Time to Rhyme

As a parent you would probably recite all the nursery rhymes you learnt as a child, to your own child. Favourites like Jack and Jill, and Humpty Dumpty and all the rest offer more than just entertainment to children. In fact, it is now widely recognised that nursery rhymes help children’s learning no end, in particular children’s reading skills.

Research shows that children who learn nursery rhymes at a young age are more likely to be early readers. Rhymes help children learn sounds. It teaches them phonological awareness and is a good support reading technique.

Words and sounds

Nonsensical as some may seem, introducing rhymes to children from a young age gives them a clear advantage as they start to link sounds and printed word. It can help them categorise words with spelling patterns. For example as they recognise what c-a-t looks and sounds like, then b-a-th-a-t and m-a-t will easily follow. This will help children with their literacy skills.

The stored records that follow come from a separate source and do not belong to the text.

-- ==== Sys2Proof/Machine/Queues.lean ====
section
/-! DEFINITION. The request commands of status, events, queues, outcomes, bays, budget, profiles and boiler (chapters 2, 3, 4,
5, 8 and 9): each is a request frame taken whole (R175), and what its owner does stands in Requests.lean. -/

namespace Sys2Proof.Machine

/-- STATUS_PLANT (R156). -/
def execStatusPlant (m : Master) (noise : Bool) (part : Byte) (s : State) : Host.Outcome State Fault Refusal :=
  .next (takeRequest m noise (.statusPlant part) s)

/-- STATUS_BAY (R155). -/
def execStatusBay (m : Master) (noise : Bool) (bay part : Byte) (s : State) : Host.Outcome State Fault Refusal :=
  .next (takeRequest m noise (.statusBay bay part) s)

/-- EVENTS_READ (R151). -/
def execEventsRead (m : Master) (noise : Bool) (s : State) : Host.Outcome State Fault Refusal :=
  .next (takeRequest m noise .eventsRead s)

/-- EVENTS_CLEAR (R152). -/
def execEventsClear (m : Master) (noise : Bool) (events : Half) (s : State) : Host.Outcome State Fault Refusal :=
  .next (takeRequest m noise (.eventsClear events) s)

/-- EVENTS_MASK (R153). -/
def execEventsMask (m : Master) (noise : Bool) (mask : Half) (s : State) : Host.Outcome State Fault Refusal :=
  .next (takeRequest m noise (.eventsMask mask) s)

/-- STEP_APPEND (R24 to R27). -/
def execStepAppend (m : Master) (noise : Bool) (bay expected : Byte) (records : List StepRecord) (s : State) :
    Host.Outcome State Fault Refusal :=
  .next (takeRequest m noise (.stepAppend bay expected records) s)

/-- QUEUE_CANCEL (R30). -/
def execQueueCancel (m : Master) (noise : Bool) (bay : Byte) (s : State) : Host.Outcome State Fault Refusal :=
  .next (takeRequest m noise (.queueCancel bay) s)

/-- OUTCOME_READ (R146). -/
def execOutcomeRead (m : Master) (noise : Bool) (bay : Byte) (s : State) : Host.Outcome State Fault Refusal :=
  .next (takeRequest m noise (.outcomeRead bay) s)

/-- OUTCOME_FREE (R147). -/
def execOutcomeFree (m : Master) (noise : Bool) (bay freed : Byte) (s : State) : Host.Outcome State Fault Refusal :=
  .next (takeRequest m noise (.outcomeFree bay freed) s)

/-- BAY_PAUSE (R64). -/
def execBayPause (m : Master) (noise : Bool) (bay admission : Byte) (s : State) : Host.Outcome State Fault Refusal :=
  .next (takeRequest m noise (.bayPause bay admission) s)

/-- BAY_RESUME (R64). -/
def execBayResume (m : Master) (noise : Bool) (bay admission : Byte) (s : State) : Host.Outcome State Fault Refusal :=
  .next (takeRequest m noise (.bayResume bay admission) s)

/-- PROGRAM_ABORT (R62). -/
def execProgramAbort (m : Master) (noise : Bool) (bay admission : Byte) (s : State) :
    Host.Outcome State Fault Refusal :=
  .next (takeRequest m noise (.programAbort bay admission) s)

/-- BUDGET_SET (R74). -/
def execBudgetSet (m : Master) (noise : Bool) (value : Half) (s : State) : Host.Outcome State Fault Refusal :=
  .next (takeRequest m noise (.budgetSet value) s)

/-- PROFILE_READ (R159). -/
def execProfileRead (m : Master) (noise : Bool) (slot : Byte) (s : State) : Host.Outcome State Fault Refusal :=
  .next (takeRequest m noise (.profileRead slot) s)

/-- PROFILE_WRITE (R160). -/
def execProfileWrite (m : Master) (noise : Bool) (slot state : Byte) (values : ProfileValues) (s : State) :
    Host.Outcome State Fault Refusal :=
  .next (takeRequest m noise (.profileWrite slot state values) s)

/-- PROFILE_COMMIT (R162). -/
def execProfileCommit (m : Master) (noise : Bool) (s : State) : Host.Outcome State Fault Refusal :=
  .next (takeRequest m noise .profileCommit s)

/-- BAY_CLEAR (R65). -/
def execBayClear (m : Master) (noise : Bool) (bay : Byte) (s : State) : Host.Outcome State Fault Refusal :=
  .next (takeRequest m noise (.bayClear bay) s)

/-- BOILER_CLEAR (R107). -/
def execBoilerClear (m : Master) (noise : Bool) (s : State) : Host.Outcome State Fault Refusal :=
  .next (takeRequest m noise .boilerClear s)

end Sys2Proof.Machine
end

However, for pre-school children, rhymes are just fun. Where else can they hear of Jack and Jill climbing up a hill, and then falling down! What children learn is not just the words, but they learn to decode words and also start to recognise the sounds and this will help them in their spelling during their early years in school.

Counting and more

Nursery Rhymes also teach children a variety of skills. Like counting, with rhymes like 1,2 Buckle My Shoe or Hickory Dickory Dock, and listening as they play out the actions to the rhyme Incey Wincey Spider. It teaches children about body parts like with the song and rhyme: Head, Shoulders, Knees and Toes. Everything about reciting nursery rhymes  contributes to children’s early learning skills, preparing them for the start of formal education.

Firing up the imagination

Acting out rhymes also develops children’s co-ordination skills as they use their fingers to count, or move up and down like a spider, or reach up high as they recite Twinkle Twinkle Little Star. With more modern songs like Dingle Dangle Scarecrow and Three Little Monkeys, children are not only learning words but putting actions to it and moving about as well. More often than not, the same  rhymes will be recited  over and over again. They do say, practice makes perfect. 

Rhymes are fun and most are quite humourous, which is why children just love reciting them over and over again. That’s good because it helps them with memory recall and recognising words. It teaches children about words that sound similar. It teaches children about the rhythm in rhymes, important foundations for children’s literacy skills. It also fires up children’s imagination, especially when parents or carers are expressive when reciting rhymes and children learn to listen to the stories in the rhyme.

So rhymes are not just fun, they actually have a serious role in teaching children to read.